*THE INPUT*.
-- ==== Sys2Proof/Machine/Scalar.lean ====
section
/-! DEFINITION. The scalar instructions: integer and address (R95-R99), floating (R100-R103), transfers (R104-R106), predicates and special values (R92,
R93, R107). -/

namespace Sys2Proof.Machine

/-- A two-source instruction without flags. -/
def State.scalar2 (s : State) (d : Dst) (a b : Src) (op : Word → Word → Word) : Host.Outcome State Fault Refusal :=
  s.scalar d fun r _ => (op (r a) (r b), 0#6)

/-- A one-source instruction without flags. -/
def State.scalar1 (s : State) (d : Dst) (a : Src) (op : Word → Word) : Host.Outcome State Fault Refusal :=
  s.scalar d fun r _ => (op (r a), 0#6)

/-- R95. -/
def execAdd (d : Dst) (a b : Src) (t : Ty) (s : State) := s.scalar d fun r x => addInt t x.hints.sat (r a) (r b)
/-- R95. -/
def execSub (d : Dst) (a b : Src) (t : Ty) (s : State) := s.scalar d fun r x => subInt t x.hints.sat (r a) (r b)
/-- R95. -/
def execMul (d : Dst) (a b : Src) (t : Ty) (s : State) := s.scalar d fun r x => mulInt t x.hints.sat (r a) (r b)
/-- R95. -/
def execMulh (d : Dst) (a b : Src) (t : Ty) (s : State) := s.scalar2 d a b (mulhInt t)
/-- R30, R95. -/
def execDiv (d : Dst) (a b : Src) (t : Ty) (s : State) := s.scalar d fun r _ => divInt t (r a) (r b)
/-- R30, R95. -/
def execRem (d : Dst) (a b : Src) (t : Ty) (s : State) := s.scalar d fun r _ => remInt t (r a) (r b)
/-- R95. -/
def execMin (d : Dst) (a b : Src) (t : Ty) (s : State) := s.scalar2 d a b (minInt t)
/-- R95. -/
def execMax (d : Dst) (a b : Src) (t : Ty) (s : State) := s.scalar2 d a b (maxInt t)
/-- R95. -/
def execNeg (d : Dst) (a : Src) (t : Ty) (s : State) := s.scalar d fun r x => negInt t x.hints.sat (r a)
/-- R95. -/
def execAbs (d : Dst) (a : Src) (t : Ty) (s : State) := s.scalar d fun r x => absInt t x.hints.sat (r a)
/-- R95. -/
def execAnd (d : Dst) (a b : Src) (t : Ty) (s : State) := s.scalar2 d a b (andBits t)
/-- R95. -/
def execOr (d : Dst) (a b : Src) (t : Ty) (s : State) := s.scalar2 d a b (orBits t)
/-- R95. -/
def execXor (d : Dst) (a b : Src) (t : Ty) (s : State) := s.scalar2 d a b (xorBits t)
/-- R95. -/
def execNot (d : Dst) (a : Src) (t : Ty) (s : State) := s.scalar1 d a (notBits t)
/-- R95. -/
def execShl (d : Dst) (a b : Src) (t : Ty) (s : State) := s.scalar2 d a b (shlBits t)
/-- R95. -/
def execShr (d : Dst) (a b : Src) (t : Ty) (s : State) := s.scalar2 d a b (shrBits t)
/-- R95. -/
def execSra (d : Dst) (a b : Src) (t : Ty) (s : State) := s.scalar2 d a b (sraBits t)
/-- R95. -/
def execRor (d : Dst) (a b : Src) (t : Ty) (s : State) := s.scalar2 d a b (rorBits t)
/-- R95. -/
def execPcnt (d : Dst) (a : Src) (t : Ty) (s : State) := s.scalar1 d a (pcntBits t)
/-- R95. -/
def execClz (d : Dst) (a : Src) (t : Ty) (s : State) := s.scalar1 d a (clzBits t)
/-- R95. -/
def execCtz (d : Dst) (a : Src) (t : Ty) (s : State) := s.scalar1 d a (ctzBits t)
/-- R95. -/
def execBrev (d : Dst) (a : Src) (t : Ty) (s : State) := s.scalar1 d a (brevBits t)
/-- R96. -/
def execMad (d : Dst) (a b : Src) (t : Ty) (s : State) := s.scalar d fun r x => madInt t x.hints.sat (r a) (r b) (x.old d)
/-- R96. -/
def execBfx (d : Dst) (a b : Src) (t : Ty) (s : State) := s.scalar2 d a b (bfxBits t)
/-- R96. -/
def execBfi (d : Dst) (a b : Src) (t : Ty) (s : State) := s.scalar d fun r x => (bfiBits t (r a) (r b) (x.old d), 0#6)
/-- R97. -/
def execMov (d : Dst) (a : Src) (t : Ty) (s : State) := s.scalar1 d a fun v => place t (bitsOf t v)
/-- R97. -/
def execLea (d : Dst) (a b : Src) (sh : Fin 16) (s : State) := s.scalar2 d a b fun v w => leaValue v w sh.val
/-- R97. -/
def execSel (d : Dst) (a b : Src) (neg : Bool) (p : Fin 8) (t : Ty) (s : State) :=
  s.scalar d fun r x => (zeroExt t (bitsOf t (if x.test neg p then r a else r b)), 0#6)

/-- R98: an integer compare into a predicate. -/
def State.setpInt (s : State) (c : Cond) (a b : Src) (p : Fin 8) (t : Ty) : Host.Outcome State Fault Refusal :=
  s.own fun r x => x.setPred p (cmpInt c t (r a) (r b))

/-- R98. -/
def execSetpEq (a b : Src) (p : Fin 8) (t : Ty) (s : State) := s.setpInt .eq a b p t
/-- R98. -/
def execSetpLt (a b : Src) (p : Fin 8) (t : Ty) (s : State) := s.setpInt .lt a b p t
/-- R98. -/
def execSetpLe (a b : Src) (p : Fin 8) (t : Ty) (s : State) := s.setpInt .le a b p t
/-- R98. -/
def execSetpNe (a b : Src) (p : Fin 8) (t : Ty) (s : State) := s.setpInt .ne a b p t

/-- R99. -/
def execAddImm (d : Dst) (a : Src) (imm : BitVec 14) (s : State) :=
  s.scalar d fun r x => addInt .s64 x.hints.sat (r a) (x.signedImm imm)
/-- R99. -/
def execAndImm (d : Dst) (a : Src) (imm : BitVec 14) (s : State) := s.scalar d fun r x => (andBits .b64 (r a) (x.signedImm imm), 0#6)
/-- R99. -/
def execOrImm (d : Dst) (a : Src) (imm : BitVec 14) (s : State) := s.scalar d fun r x => (orBits .b64 (r a) (x.unsignedImm imm), 0#6)
/-- R99. -/
def execXorImm (d : Dst) (a : Src) (imm : BitVec 14) (s : State) := s.scalar d fun r x => (xorBits .b64 (r a) (x.unsignedImm imm), 0#6)
/-- R99. -/
def execShlImm (d : Dst) (a : Src) (imm : BitVec 14) (s : State) := s.scalar d fun r x => (shlBits .b64 (r a) (x.unsignedImm imm), 0#6)
/-- R99. -/
def execShrImm (d : Dst) (a : Src) (imm : BitVec 14) (s : State) := s.scalar d fun r x => (shrBits .b64 (r a) (x.unsignedImm imm), 0#6)
/-- R99. -/
def execSraImm (d : Dst) (a : Src) (imm : BitVec 14) (s : State) := s.scalar d fun r x => (sraBits .b64 (r a) (x.unsignedImm imm), 0#6)
/-- R99. -/
def execMovImm (d : Dst) (imm : BitVec 14) (s : State) := s.scalar d fun _ x => (x.signedImm imm, 0#6)

/-- R100. -/
def execFadd (d : Dst) (a b : Src) (t : Ty) (s : State) := s.scalar d fun r x => faddBits t x.mode (r a) (r b)
/-- R100. -/
def execFsub (d : Dst) (a b : Src) (t : Ty) (s : State) := s.scalar d fun r x => fsubBits t x.mode (r a) (r b)
/-- R100. -/
def execFmul (d : Dst) (a b : Src) (t : Ty) (s : State) := s.scalar d fun r x => fmulBits t x.mode (r a) (r b)
/-- R35. -/
def execFmin (d : Dst) (a b : Src) (t : Ty) (s : State) := s.scalar d fun r _ => fminBits t (r a) (r b)
/-- R35. -/
def execFmax (d : Dst) (a b : Src) (t : Ty) (s : State) := s.scalar d fun r _ => fmaxBits t (r a) (r b)

/-- R101: a special function. -/
def State.sfn (s : State) (g : Sfn) (d : Dst) (a : Src) (t : Ty) : Host.Outcome State Fault Refusal :=
  s.scalar d fun r x => sfnBits g t x.mode (r a)

/-- R101. -/
def execSfnRcp (d : Dst) (a : Src) (t : Ty) (s : State) := s.sfn .rcp d a t
/-- R101. -/
def execSfnRsq (d : Dst) (a : Src) (t : Ty) (s : State) := s.sfn .rsq d a t
/-- R101. -/
def execSfnSqrt (d : Dst) (a : Src) (t : Ty) (s : State) := s.sfn .sqrt d a t
/-- R101. -/
def execSfnExp2 (d : Dst) (a : Src) (t : Ty) (s : State) := s.sfn .exp2 d a t
/-- R101. -/
def execSfnLog2 (d : Dst) (a : Src) (t : Ty) (s : State) := s.sfn .log2 d a t
/-- R101. -/
def execSfnSin (d : Dst) (a : Src) (t : Ty) (s : State) := s.sfn .sin d a t
/-- R101. -/
def execSfnCos (d : Dst) (a : Src) (t : Ty) (s : State) := s.sfn .cos d a t
/-- R101. -/
def execSfnTanh (d : Dst) (a : Src) (t : Ty) (s : State) := s.sfn .tanh d a t
/-- R102. -/
def execFcvt (d : Dst) (a : Src) (dt t : Ty) (s : State) := s.scalar d fun r x => convert t dt x.mode false (r a)

/-- R103: a floating compare into a predicate. -/
def State.setpFloat (s : State) (c : Cond) (a b : Src) (p : Fin 8) (t : Ty) : Host.Outcome State Fault Refusal :=
  s.own fun r x => (x.setPred p (cmpFloat c t (r a) (r b)).1).orFlags (cmpFloat c t (r a) (r b)).2

/-- R103. -/
def execFsetpEq (a b : Src) (p : Fin 8) (t : Ty) (s : State) := s.setpFloat .eq a b p t
/-- R103. -/
def execFsetpLt (a b : Src) (p : Fin 8) (t : Ty) (s : State) := s.setpFloat .lt a b p t
/-- R103. -/
def execFsetpLe (a b : Src) (p : Fin 8) (t : Ty) (s : State) := s.setpFloat .le a b p t
/-- R103. -/
def execFsetpUn (a b : Src) (p : Fin 8) (t : Ty) (s : State) := s.setpFloat .un a b p t
/-- R100. -/
def execFfma (d : Dst) (a b c : Src) (t : FTy) (s : State) := s.scalar d fun r x => ffmaBits t.ty x.mode (r a) (r b) (r c)

/-- R59: the target of a branch; pc arithmetic is modulo 2^52 (DEDUCED, assumption 9). -/
def Fibre.branchTarget (x : Fibre) (off : BitVec 22) : BitVec 52 := x.pc + (off.signExtend 52) * 4

/-- R104. -/
def execBra (off : BitVec 22) (s : State) : Host.Outcome State Fault Refusal :=
  s.issueWith fun _ x => .jump s (x.branchTarget off)
/-- R104. -/
def execBrp (neg : Bool) (p : Fin 8) (off : BitVec 22) (s : State) : Host.Outcome State Fault Refusal :=
  s.issueWith fun _ x => .jump s (if x.test neg p then x.branchTarget off else x.pc + 4)
/-- R104. -/
def execCall (off : BitVec 22) (s : State) : Host.Outcome State Fault Refusal :=
  s.issueWith fun f x => .jump (s.setFibre f (x.push ((x.pc + 4).zeroExtend 64))) (x.branchTarget off)

/-- R105: an indirect transfer; `link` pushes the return address. (DEDUCED, assumption 23) Alignment is tested first (DESIGN CHOICE,
DESIGN CHOICE, assumption 105). -/
def State.indirect (s : State) (a : Src) (link : Bool) : Host.Outcome State Fault Refusal :=
  s.issueWith fun f x =>
    let v := x.read (s.bankOf x) a
    if v.toNat % 4 != 0 then .trap .align v 0
    else if v.toNat ≥ 2 ^ 52 then .trap .translation v 0
    else .jump (if link then s.setFibre f (x.push ((x.pc + 4).zeroExtend 64)) else s) (v.setWidth 52)

/-- R105. -/
def execJmpi (a : Src) (s : State) := s.indirect a false
/-- R105. -/
def execCalli (a : Src) (s : State) := s.indirect a true
/-- R105: as `jmpi`. -/
def execRet (a : Src) (s : State) := s.indirect a false

/-- R106. -/
def execNop (s : State) : Host.Outcome State Fault Refusal := s.own fun _ x => x

/-- R107. -/
def psetBits (preds : BitVec 8) (a b : Word) : BitVec 8 :=
  (preds &&& ~~~(b.setWidth 8)) ||| (a.setWidth 8 &&& b.setWidth 8)

/-- R107. -/
def execPset (a b : Src) (s : State) := s.own fun r x => { x with preds := psetBits x.preds (r a) (r b) }

/-- R199: the address of a frame record. -/
def State.frameAddress (s : State) (f : Nat) : Nat :=
  match s.frames.get? f with
  | none => 0
  | some r =>
    match s.contexts.get? r.context with
    | none => 0
    | some c => c.desc.frameBase + 64 * r.slot

/-- R230: the coordinates of the group whose linear index a fibre's record names. -/
def State.coordsOf (s : State) (f : Nat) (x : Fibre) : Nat × Nat × Nat :=
  match s.launches.get? x.launch with
  | none => (0, 0, 0)
  | some l =>
    let t := s.linearOf f
    (t % l.record.x, t / l.record.x % l.record.y, t / (l.record.x * l.record.y))

/-- R92: the coordinates of a fibre in its group. -/
def State.fxyz (s : State) (x : Fibre) : Nat :=
  match s.launches.get? x.launch with
  | none => 0
  | some l => x.fid % l.kernel.gx + 2 ^ 10 * (x.fid / l.kernel.gx % l.kernel.gy) + 2 ^ 20 * (x.fid / (l.kernel.gx * l.kernel.gy))

/-- R92: launch identity and depth. -/
def State.launchValue (s : State) (x : Fibre) : Nat :=
  match s.launches.get? x.launch with
  | none => 0
  | some l => l.slot + 2 ^ 32 * l.depth

/-- R92: convoy-relative index, member count less 1, core. -/
def State.cvi (s : State) (f : Nat) (x : Fibre) : Nat :=
  match s.pass with
  | none => 2 ^ 16 * x.core
  | some p => p.members.idxOf f % 32 + 2 ^ 8 * ((p.members.length - 1) % 32) + 2 ^ 16 * x.core

/-- R92: a special value. -/
def State.special (s : State) (f : Nat) (x : Fibre) : SpecialValue → Word
  | .sp => x.sp.zeroExtend 64
  | .fp => BitVec.ofNat 64 (s.frameAddress f)
  | .fid => BitVec.ofNat 64 x.fid
  | .fxyz => BitVec.ofNat 64 (s.fxyz x)
  | .gx => BitVec.ofNat 64 (s.coordsOf f x).1
  | .gy => BitVec.ofNat 64 (s.coordsOf f x).2.1
  | .gz => BitVec.ofNat 64 (s.coordsOf f x).2.2
  | .launch => BitVec.ofNat 64 (s.launchValue x)
  | .ms => x.milestone.zeroExtend 64
  | .rkey => x.rkey
  | .rctr => x.rctr
  | .rep => BitVec.ofNat 64 x.rep
  | .flags => x.flags.zeroExtend 64
  | .preds => x.preds.zeroExtend 64
  | .cvi => BitVec.ofNat 64 (s.cvi f x)
  | .clock => BitVec.ofNat 64 (s.core x.core).clock

/-- R93. -/
def execGetsv (d : Dst) (sv : SpecialValue) (s : State) : Host.Outcome State Fault Refusal :=
  s.issueWith fun f x => .done (s.setFibre f (x.write d (s.special f x sv)))

/-- R108: the ends of a fibre's stack. -/
def stackBase : Nat := Config.windowBase + Config.stackOffset

/-- R108. -/
def Fibre.stackTop (x : Fibre) : Nat := stackBase + x.stackSize

/-- R92, R93: read-only values ignore a write; sp is checked, as a number of 64 bits (DESIGN CHOICE, assumption 104). -/
def execSetsv (a : Src) (sv : SpecialValue) (s : State) : Host.Outcome State Fault Refusal :=
  s.issueWith fun f x =>
    let v := x.read (s.bankOf x) a
    match sv with
    | .sp =>
      if v.toNat % 8 != 0 then .trap .align 0 0
      else if v.toNat < stackBase || v.toNat > x.stackTop then .trap .stack 0 0
      else .done (s.setFibre f { x with sp := v.setWidth 52 })
    | .rkey => .done (s.setFibre f { x with rkey := v })
    | .rctr => .done (s.setFibre f { x with rctr := v })
    | .flags => .done (s.setFibre f { x with flags := v.setWidth 6 })
    | .preds => .done (s.setFibre f { x with preds := v.setWidth 8 })
    | .fp | .fid | .fxyz | .gx | .gy | .gz | .launch | .ms | .rep | .cvi | .clock => .done s

end Sys2Proof.Machine
end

*WHAT YOU SHOULD DO*. Within the entries above, find each line where "preds" appears; copy every one.

*WRITTEN RESPONSE*.
def psetBits (preds : BitVec 8) (a b : Word) : BitVec 8 :=
  (preds &&& ~~~(b.setWidth 8)) ||| (a.setWidth 8 &&& b.setWidth 8)
def execPset (a b : Src) (s : State) := s.own fun r x => { x with preds := psetBits x.preds (r a) (r b) }
  | .preds => x.preds.zeroExtend 64
    | .preds => .done (s.setFibre f { x with preds := v.setWidth 8 })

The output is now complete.